-- ==== Sys2Proof/Machine/Step.lean ====
section
/-! DEFINITION. The step of the block: the command at the front of the queue, or one reference-clock period. -/

namespace Sys2Proof.Machine

/-- One step: the command at the front of the queue is taken and executed with the queue's rest; with no command waiting,
one period of the reference clock passes (R100, log entry 5). -/
def step (s : State) : Host.Outcome State Fault Refusal :=
  match s.pending with
  | [] => .next s.clockPeriod
  | c :: rest => exec c { s with pending := rest }

/-- The command that a table word spells, put at the front of the queue; no word spells one (log entry 22). -/
def State.withFetchWord (s : State) (nbits w : Nat) : State :=
  match decodeTableWord nbits w with
  | some c => { s with pending := c :: s.pending }
  | none => s

end Sys2Proof.Machine
end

▸ Assignment
Would you please give all of the entries above once more, exactly as they are?

▸ Result for this task
-- ==== Sys2Proof/Machine/Step.lean ====
section
/-! DEFINITION. The step of the block: the command at the front of the queue, or one reference-clock period. -/

namespace Sys2Proof.Machine

/-- One step: the command at the front of the queue is taken and executed with the queue's rest; with no command waiting,
one period of the reference clock passes (R100, log entry 5). -/
def step (s : State) : Host.Outcome State Fault Refusal :=
  match s.pending with
  | [] => .next s.clockPeriod
  | c :: rest => exec c { s with pending := rest }

/-- The command that a table word spells, put at the front of the queue; no word spells one (log entry 22). -/
def State.withFetchWord (s : State) (nbits w : Nat) : State :=
  match decodeTableWord nbits w with
  | some c => { s with pending := c :: s.pending }
  | none => s

end Sys2Proof.Machine
end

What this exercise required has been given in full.